Head of cabinet in Peru

The prime minister of Peru (primer ministro del Perú), officially the president of the Council of Ministers (Presidente del Consejo de Ministros), serves as head of the cabinet and as the most senior member of the Council of Ministers, being appointed by the president of Peru (pending ratification by Congress, as with all other cabinet members). The person heads the presidency of the Council of Ministers (Presidencia del Consejo de Ministros, PCM) of Peru, the governmental organisation that oversees the Council of Ministers and coordinates and monitors the multisectoral policies and programmes of the executive branch, as well as coordinates actions with the legislative branch, the autonomous constitutional bodies, and the entities and commissions of the executive branch, aligning priorities to ensure compliance with objectives of national interest.

The prime minister is not the executive head of government, since the president of Peru serves both as head of state and head of government, similar to the prime minister of South Korea.

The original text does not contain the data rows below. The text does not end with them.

-- ==== Sys2Proof/Machine/Codes.lean ====
section
/-! DEFINITION. The status codes (R56, R57), the event codes with their default severity (R58), and the
opcodes with what the packet rules need of each (R41, R45, R54, R380). -/
namespace Sys2Proof.Machine

namespace Status
abbrev ok : Nat := 0x0000
abbrev badOpcode : Nat := 0x0001
abbrev badParam : Nat := 0x0002
abbrev busy : Nat := 0x0003
abbrev notReady : Nat := 0x0004
abbrev wrongRole : Nat := 0x0005
abbrev noResource : Nat := 0x0006
abbrev timeout : Nat := 0x0007
abbrev denied : Nat := 0x0008
abbrev authFailed : Nat := 0x0101
abbrev printActive : Nat := 0x0102
abbrev geoInconsistent : Nat := 0x0201
abbrev geoOverlap : Nat := 0x0202
abbrev overBudget : Nat := 0x0301
abbrev tileInvalid : Nat := 0x0302
abbrev pageState : Nat := 0x0303
abbrev chainInvalid : Nat := 0x0304
abbrev geoMismatch : Nat := 0x0305
abbrev mapRange : Nat := 0x0401
abbrev sourceAbsent : Nat := 0x0501
abbrev paceRunning : Nat := 0x0502
abbrev laneIdMismatch : Nat := 0x0601
abbrev laneDown : Nat := 0x0602
abbrev hubNoReply : Nat := 0x0603
abbrev cciNack : Nat := 0x0701
abbrev descMissing : Nat := 0x0702
abbrev notCalibrated : Nat := 0x0801
abbrev noPageGap : Nat := 0x0802
abbrev targetBehind : Nat := 0x0901
abbrev noReverse : Nat := 0x0902
abbrev limitHit : Nat := 0x0903
abbrev notHomed : Nat := 0x0A01
abbrev probeMissed : Nat := 0x0A02
abbrev sectionBudget : Nat := 0x0B01
abbrev chainFault : Nat := 0x0C01
abbrev domainUnlocked : Nat := 0x0D01
abbrev noPartner : Nat := 0x0E01
abbrev partnerUnhealthy : Nat := 0x0E02
abbrev verifyMismatch : Nat := 0x0F01
abbrev streamState : Nat := 0x0F02
end Status

namespace Sev
abbrev info : Nat := 0
abbrev notice : Nat := 1
abbrev warn : Nat := 2
abbrev fault : Nat := 3
abbrev critical : Nat := 4
end Sev

/-- The event codes and their default severities (R58). -/
def eventTable : List (Nat × Nat) :=
  [(0x0101, 2), (0x0102, 3), (0x0103, 3), (0x0104, 4), (0x0110, 1), (0x0111, 4), (0x0201, 0),
   (0x0301, 0), (0x0302, 2), (0x0303, 3), (0x0401, 2), (0x0402, 1), (0x0501, 2), (0x0502, 1),
   (0x0503, 0), (0x0504, 3), (0x0505, 4), (0x0601, 0), (0x0602, 3), (0x0603, 2), (0x0604, 1),
   (0x0701, 2), (0x0702, 2), (0x0703, 0), (0x0801, 1), (0x0802, 0), (0x0803, 2), (0x0901, 2),
   (0x0902, 3), (0x0A01, 1), (0x0A02, 3), (0x0A03, 1), (0x0A04, 3), (0x0B01, 2), (0x0B02, 3),
   (0x0C01, 3), (0x0D01, 1), (0x0D02, 2), (0x0E01, 4), (0x0E02, 2), (0x0E03, 4), (0x0E04, 4),
   (0x0F01, 3)]

/-- The default severity of an event code (R58); none: not an event code. -/
def eventSeverity (code : Nat) : Option Nat :=
  (eventTable.find? (fun e => e.1 == code)).map (fun e => e.2)

/-- The class of a command under R380. -/
inductive OpClass where
  | localTo | mirrored | leadOnly
deriving DecidableEq, Repr

/-- What the packet rules need of an opcode: whether PAGE names a context (R41), the bytes 8 to 63 that
are defined, as stretches (first, one past the last), whether R45 excludes AT_BOUNDARY, and its class. -/
structure OpInfo where
  code : Nat
  page : Bool := false
  defined : List (Nat × Nat) := []
  noBoundary : Bool := false
  cls : OpClass := .localTo
deriving DecidableEq, Repr

end Sys2Proof.Machine
end

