/-- Domain A or domain B at a stamp (R354), in 2^-16 ns. -/
def State.domainTime (s : State) (b : Bool) (t tap : Nat) : Int :=
  if b then (s.inst (1 - s.tim.primary)).time t tap
  else (s.inst s.tim.primary).time t tap + s.residueAt t

/-- The 64-bit time value of a stamp in the domain that HIF_CTL.TIME_B selects (R7, R354). -/
def State.stampNs (s : State) (t tap : Nat) : Nat :=
  toBits 64 ((s.domainTime s.hif.timeB t tap).fdiv 65536)

/-- The time value of the present tick in a domain (R7, R354): of a record whose flag names it. -/
def State.stampIn (s : State) (b : Bool) : Nat := toBits 64 ((s.domainTime b s.tick 0).fdiv 65536)

/-- The time value of the present tick (R17). -/
def State.nowNs (s : State) : Nat := s.stampNs s.tick 0

/-- The pair count (R371): a shadow adds OFFSET to its own count. -/
def State.pairTick (s : State) : Nat := ((s.tick : Int) + s.twn.offTicks).toNat

/-- The latest staged value past its boundary: a change takes effect at the first boundary strictly after
its commit tick (R25). -/
def stagedDue {α : Type} (st : Option (Staged α)) (boundary : Nat) : Option α :=
  match st with
  | some x => if x.tick < boundary then some x.val else none
  | none => none

/-- The last committed of the staged values past their boundary (R25). -/
def lastDue {α : Type} (l : List (Staged α)) (boundary : Nat) : Option α :=
  ((l.filter (fun x => decide (x.tick < boundary))).getLast?).map (fun x => x.val)

/-- The staged values that wait for a later boundary (R25). -/
def stillWaiting {α : Type} (l : List (Staged α)) (boundary : Nat) : List (Staged α) := l.filter (fun x => decide (boundary ≤ x.tick))

/-! Interrupts. -/

/-- Trigger a vector (R53): several triggers of one vector in a tick make one message. -/
def State.triggerVector (s : State) (v : Nat) : State :=
  if s.hif.msixDue.contains v then s
  else s.modHif (fun h => { h with msixDue := h.msixDue ++ [v] })

/-- Send a triggered vector, or set its pending bit while it is masked (R53). -/
def State.sendVector (s : State) (v : Nat) : State :=
  if bit (s.msixEntry v).ctl.toNat 0 then
    s.modHif (fun h => { h with pba := if h.pba.contains v then h.pba else h.pba ++ [v] })
  else s.emit (.msix v)

/-- Send what was triggered in the tick that ends. -/
def State.sendVectors (s : State) : State :=
  (s.hif.msixDue.foldl State.sendVector s).modHif (fun h => { h with msixDue := [] })

/-- Count an entry written to ring pair `r` and trigger its vector by count (R53). -/
def State.countCompletion (s : State) (r : Nat) : State :=
  let g := s.ring r
  if !g.irqEn then s
  else
    let n := g.irqCount + 1
    if g.coalCount ≠ 0 ∧ g.coalCount ≤ n then
      (s.setRing r { g with irqCount := 0, irqFirst := none }).triggerVector g.vector
    else s.setRing r { g with irqCount := n, irqFirst := some (g.irqFirst.getD s.tick) }

/-- Count a record written to the event ring and trigger its vector by count or severity (R53). -/
def State.countEvent (s : State) (sev : Nat) : State :=
  let g := s.hif.eq
  if !g.irqEn then s
  else
    let n := g.irqCount + 1
    if Sev.fault ≤ sev ∨ (g.coalCount ≠ 0 ∧ g.coalCount ≤ n) then
      (s.modHif (fun h => { h with eq := { g with irqCount := 0, irqFirst := none } })).triggerVector g.vector
    else s.modHif (fun h => { h with eq := { g with irqCount := n, irqFirst := some (g.irqFirst.getD s.tick) } })

/-- The coalescing timer of a ring has expired in the tick that ends (R53): one message for the entries counted, the tick's own
included; a count that was reached in the tick has been cleared and has triggered the vector already. -/
def State.expireCoal (s : State) (r : Nat) : State :=
  if r = 4 then
    let g := s.hif.eq
    if g.irqEn then (s.modHif (fun h => { h with eq := { g with irqCount := 0, irqFirst := none } })).triggerVector g.vector else s
  else
    let g := s.ring r
    if g.irqEn then (s.setRing r { g with irqCount := 0, irqFirst := none }).triggerVector g.vector else s

/-- The coalescing timers that expired in the tick that ends (R53). -/
def State.expireCoals (s : State) : State :=
  s.hif.coalDue.foldl State.expireCoal (s.modHif (fun h => { h with coalDue := [] }))

/-! Failed host writes (R36, R59). -/

/-- Host memory refuses a write of `n` bytes at an address. -/
def State.hostRefuses (s : State) (addr n : Nat) : Bool := s.hif.refused.any (fun r => decide (addr < r.1 + r.2) && decide (r.1 < addr + n))

/-- Note a posted ring write that fails: its ring stops when the tick ends (log entry 120). -/
def State.noteWrite (s : State) (unit index addr n : Nat) : State :=
  s.modHif (fun h => { h with failedWrites := if s.hostRefuses addr n then h.failedWrites ++ [(unit, index, addr)] else h.failedWrites })

/-! Ties (R20). -/

/-- An arrival that stands in the queue falls in the present tick (log entry 2): it wins over the expiry of its timeout (R20). -/
def State.arrives (s : State) (p : Instr → Bool) : Bool := s.pending.any p

/-! Values that the spec leaves open. -/

/-- A quotient that a format cannot hold, where the spec states no rounding: exact when it is whole, else a free
choice of its two neighbours (log entry 4). -/
def roundFree (a : Int) (b : Nat) : Int :=
  if a.emod b = 0 then a.fdiv b else a.fdiv b + (if Config.roundUp a b then 1 else 0)

/-! Sampled inputs (R290, R428). -/

/-- A filtered line (R290): it takes a new value when the last `n` samples, newest first, agree on it. -/
def filterLine (n : Nat) (old : Bool) (samples : List Bool) : Bool :=
  match samples with
  | [] => old
  | v :: _ => if decide (n ≤ samples.length) && (samples.take n).all (· == v) then v else old

/-- A filtered line after each of its samples, newest first; `old` is what it was before them. -/
def filterHistory (n : Nat) (old : Bool) : List Bool → List Bool
  | [] => []
  | v :: rest =>
    let before := filterHistory n old rest
    filterLine n (before.headD old) (v :: rest) :: before

/-- A filtered and debounced line (R306): it takes a level that the filter has held for `hold` ticks since it took it. -/
def debounceLine (n hold : Nat) (old : Bool) (samples : List Bool) : Bool := filterLine (hold + 1) old (filterHistory n old samples)

/-! Event records. -/

/-- Free entries of the event ring (R51). -/
def EventRing.freeEntries (g : EventRing) : Nat :=
  if g.enable && !g.stopped then (g.head + 2 ^ g.log2 - 1 + 2 ^ g.log2 - g.write) % 2 ^ g.log2 else 0

/-- The 32 bytes of an event record with its PHASE (R39, R50). -/
def Rec.encode (r : Rec) (phase : Bool) : List Byte :=
  leBytes 2 r.code ++ [r.sev + 16 * b2n r.timeB + 128 * b2n phase, r.unit % 256]
    ++ leBytes 4 r.seq ++ leBytes 8 r.time ++ pad 16 r.args

/-- Write a record at the write index of the event ring (R39, R50). -/
def State.writeRecord (s : State) (r : Rec) : State :=
  let g := s.hif.eq
  let w := (g.write + 1) % 2 ^ g.log2
  let s := (s.emit (.host (g.base + 32 * g.write) (r.encode g.phase))).noteWrite 4 g.write (g.base + 32 * g.write) 32
  let s := s.modHif (fun h => { h with eq := { g with write := w, phase := if w = 0 then !g.phase else g.phase } })
  s.countEvent r.sev

/-- A record is lost (R51): it keeps its sequence number and HIF_EQ_LOST counts it. -/
def State.loseRecord (s : State) (seq : Nat) : State :=
  (s.modHif (fun h => { h with eq := { h.eq with lost := satAdd 32 h.eq.lost 1 } })).modEvt
    (fun e => { e with lost := satAdd 32 e.lost 1, lostFirst := if e.lost = 0 then seq else e.lostFirst, lostLast := seq })
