-- ==== Sys2Proof/Machine/Commands.lean ====
section
/-! DEFINITION. How the command processor starts, checks, defers and commits a command (R41 to R48, R380,
R412, R460). An effect is a command's chapter: its checks from step 4 of R460 on and what it does. -/
namespace Sys2Proof.Machine

/-- What an effect answers: it completes now, or it has committed and completes later (R54). -/
inductive Reply where
  | done (status : Nat) (results : List Byte)
  | running
deriving DecidableEq, Repr

/-- What a command does at its commit. -/
abbrev Effect := Cmd → State → State × Reply

/-- The command completes with a status and no results. -/
def finish (s : State) (status : Nat) : State × Reply := (s, .done status [])

/-- A parameter or obligation is broken (R6). -/
def refuse (s : State) : State × Reply := finish s Status.badParam

/-- The command completes with OK. -/
def good (s : State) : State × Reply := finish s Status.ok

/-- The command completes with OK and results (R49). -/
def answer (s : State) (results : List Byte) : State × Reply := (s, .done Status.ok results)

/-- Use what host memory answered; a failed read gives DMA_ERROR and BAD_PARAM (R48). -/
def withHost (c : Cmd) (s : State) (k : List Byte → State × Reply) : State × Reply :=
  match c.host with
  | .ok bytes => k bytes
  | .fail cause addr => (s.dmaError c cause addr, .done Status.badParam [])

/-- Start a command after the earlier ones given, oldest first (R42, R43): every earlier one has
committed or waits under AT_BOUNDARY, and with FENCE there is none. -/
def startableFrom : Bool → List Cmd → Option Cmd
  | _, [] => none
  | earlier, c :: rest =>
    match c.phase with
    | .fetched => if pktFence c.packet && earlier then none else some c
    | .mirroring _ _ _ => none
    | .waiting _ _ => startableFrom true rest
    | .running => startableFrom true rest
    | .completing _ _ => startableFrom earlier rest

/-- The command that ring `r` can start (R42, R43). A long-running command that a stop of the ring has left without a completion goes
on to its completion point (R459), and a FENCE waits for it. -/
def State.startable (s : State) (r : Nat) : Option Cmd :=
  startableFrom (s.hif.gone.any (fun c => c.ring == r)) (s.hif.inflight.filter (fun c => c.ring == r))

/-- The ring whose turn it is (R46): the first that can start a command, round and round from the ring after the one served last.
Within one tick the rings are served in rising order, so that its commits stand in the order of their rings (log entry 122). -/
def State.turnRing (s : State) : Option Nat :=
  (((List.range 4).map (fun k => (s.hif.turn + k) % 4)).find? (fun r => (s.startable r).isSome)).filter
    (fun r => decide (s.hif.turnTick ≠ s.tick ∨ s.hif.turn ≤ r))

/-- The turn passes to the ring after `r` (R46). -/
def State.served (s : State) (r : Nat) : State := s.modHif (fun h => { h with turn := r + 1, turnTick := s.tick })

/-- The device acts as lead (R375): roles LEAD and ALONE. -/
def Role.acting : Role → Bool
  | .lead => true
  | .alone => true
  | _ => false

/-- The value of a role (R375). -/
def Role.num : Role → Nat
  | .elect => 0
  | .lead => 1
  | .shadow => 2
  | .alone => 3
  | .out => 4

/-- Step 3 of R460: the class is allowed in the present role (R380). -/
def roleAllows (r : Role) (k : OpClass) : Bool :=
  match k with
  | .localTo => true
  | .mirrored => r.acting
  | .leadOnly => r.acting

/-- The lead has a partner in SHADOW that is heard (R378, R380). -/
def State.paired (s : State) : Bool := s.twn.role == .lead && s.twn.partner == 2 && !s.twn.absent

/-- The device is out of reset and its outputs are not yet off on the way to DORMANT (R417). -/
def State.running (s : State) : Bool :=
  !s.sys.held && (match s.sys.dormant with
    | .awake => true
    | .entering _ => true
    | _ => false)

/-- The memory PLL is out of lock and local DRAM was trained (R404): every DRAM access fails. -/
def State.memLost (s : State) : Bool := !bit s.sys.pllLock 1 && s.sys.memTrained != 0

/-- Send a record over the Chezatin link, which carries records while it is UP (R373, R374): it leaves at the end of the tick. -/
def State.sendTwin (s : State) (r : TwinRec) : State :=
  if s.twn.link = .up then { s with outbox := s.outbox ++ [r] } else s

/-- Taps and LINE records go ahead of the others (R374). -/
def TwinRec.ahead (r : TwinRec) : Bool :=
  match r with
  | .tap _ | .line _ => true
  | _ => false

/-- The records of a tick leave (R374). -/
def State.sendRecords (s : State) : State :=
  let b := s.outbox
  if b = [] then s
  else (b.filter TwinRec.ahead ++ b.filter (fun r => !r.ahead)).foldl (fun s r => s.emit (.twin r)) { s with outbox := [] }

/-- A feedback channel as the mirrored blocks see it: a shadow applies the lead's counts (R374, R384). -/
def State.seenChan (s : State) (n : Nat) : Chan :=
  let c := s.chan n
  if s.twn.role = .shadow then { c with count := c.count + c.copyDiff, eh := c.eh + c.copyDiff } else c

/-- Commands that wait under AT_BOUNDARY (R45). -/
def State.waitingCount (s : State) : Nat :=
  (s.hif.inflight.filter (fun c => match c.phase with | .waiting _ _ => true | _ => false)).length

/-- Apply an effect's answer to its command: it completes, or it runs on to its completion point. -/
def settle (id : Nat) (x : State × Reply) : State :=
  match x.2 with
  | .done st res => x.1.complete id st res
  | .running => x.1.setPhase id .running

/-- The answer is an error, so no state changes and the command completes at once (R6, R460). -/
def Reply.failed : Reply → Bool
  | .done st _ => st ≠ Status.ok
  | .running => false

/-- Keep what host memory answered with the command. -/
def State.keepHost (s : State) (id : Nat) (d : HostRead) : State :=
  s.modHif (fun h => { h with inflight := h.inflight.map (fun c => if c.id == id then { c with host := d } else c) })

/-- Commit a command, or hand it to the mirror of R380 first. -/
def commitOrMirror (c : Cmd) (k : OpClass) (eff : Effect) (s : State) : State :=
  if k = .mirrored ∧ s.paired = true then
    let tag := s.twn.nextTag
    let s := s.sendTwin (.change tag c.packet c.host)
    let s := s.modTwn (fun t => { t with nextTag := tag + 1 })
    s.setPhase c.id (.mirroring tag s.tick none)
  else settle c.id (eff c s)

/-- Wait for the page boundary (R45). -/
def deferCommand (c : Cmd) (s : State) : State :=
  let o := s.hif.nextStart
  (s.modHif (fun h => { h with nextStart := o + 1 })).setPhase c.id (.waiting o s.tick)

/-- The answer is BAD_PARAM. -/
def Reply.badParam : Reply → Bool
  | .done st _ => st == Status.badParam
  | .running => false

/-- A command breaks a rule of step 4 (R460): its effect answers BAD_PARAM before host memory, which here fails every read, is
asked; a failed read raises DMA_ERROR. -/
def Effect.breaksStep4 (eff : Effect) (c : Cmd) (s : State) : Bool :=
  let x := eff { c with host := .fail 0 0 } s
  x.2.badParam && x.1.evt.seq == s.evt.seq

/-- The answer is the DENIED of PACE_START, which is tested in the tick of its commit, after the release of the device's own
GONG_HALT_N drive (R171, R173). -/
def Reply.atCommit (c : Cmd) : Reply → Bool
  | .done st _ => pktOpcode c.packet == 0x0502 && st == Status.denied
  | .running => false

/-- The results that a command refused before its own checks carries (R49, R72): GEO_COMMIT fills them under every status but BAD_PARAM,
with GEN 0; other commands leave them 0. -/
def refusedResults (o : OpInfo) (r : Reply) : List Byte :=
  match r with
  | .done _ res => if o.code = 0x0205 ∧ res ≠ [] then zeros 2 ++ res.drop 2 else []
  | .running => []

/-- The command processor runs a command from its start (R460, R45, R380). The checks of steps 4 to 7 are made at the start and
again at a deferred commit. In recovery all but four opcodes answer NOT_READY at step 5 (R412). -/
def runCommand (c : Cmd) (o : OpInfo) (eff : Effect) (s : State) : State :=
  if !packetForm o c.packet then s.complete c.id Status.badParam []
  else if !roleAllows s.twn.role (opClass o c.packet) then s.complete c.id Status.wrongRole []
  else if s.sys.imageRun = 2 && !([0x0101, 0x0102, 0x0103, 0x0106].contains o.code) then
    if eff.breaksStep4 c s then s.complete c.id Status.badParam []
    else s.complete c.id Status.notReady (refusedResults o (eff c s).2)
  else
    let x := eff c s
    let waits := pktAtBoundary c.packet && s.anyLive
    let mirrors := opClass o c.packet == .mirrored && s.paired
    if x.2.failed && !(x.2.atCommit c && (waits || mirrors)) then settle c.id x
    else if waits then
      if 64 ≤ s.waitingCount then s.complete c.id Status.noResource (refusedResults o x.2) else deferCommand c s
    else commitOrMirror c (opClass o c.packet) eff s

/-- The command processor starts the next command of ring `r`, which has this opcode, and host memory
answers `d` to its reads. When ring `r` is not the one whose turn it is, or its next command has
another opcode, nothing happens (log entry 5). -/
def startCommand (code : Nat) (r : Nat) (d : HostRead) (eff : Effect) (s : State) : State :=
  if s.turnRing ≠ some r then s
  else
    match s.startable r, opInfo code with
    | some c, some o =>
      if pktOpcode c.packet ≠ code then s
      else
        let c := { c with host := d }
        runCommand c o eff ((s.keepHost c.id d).served r)
    | _, _ => s

end Sys2Proof.Machine
end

Peru is one of the few countries in Latin America (others include Cuba, and Haiti) where the position of prime minister currently exists. For alternative reasons, Peru is sometimes nonetheless considered a semi-presidential republic where the head of government (the President) is accountable to the Congress.

== History ==
The office was created in 1856, when the Council of Ministers was itself created through that year's constitution. Under the governments of Mariano Ignacio Prado (1865–1867) and Nicolás de Piérola (1879–1881), the ministries took the names of secretariats, and the head of state directly oversaw the functions attributed to the president of the Council of Ministers.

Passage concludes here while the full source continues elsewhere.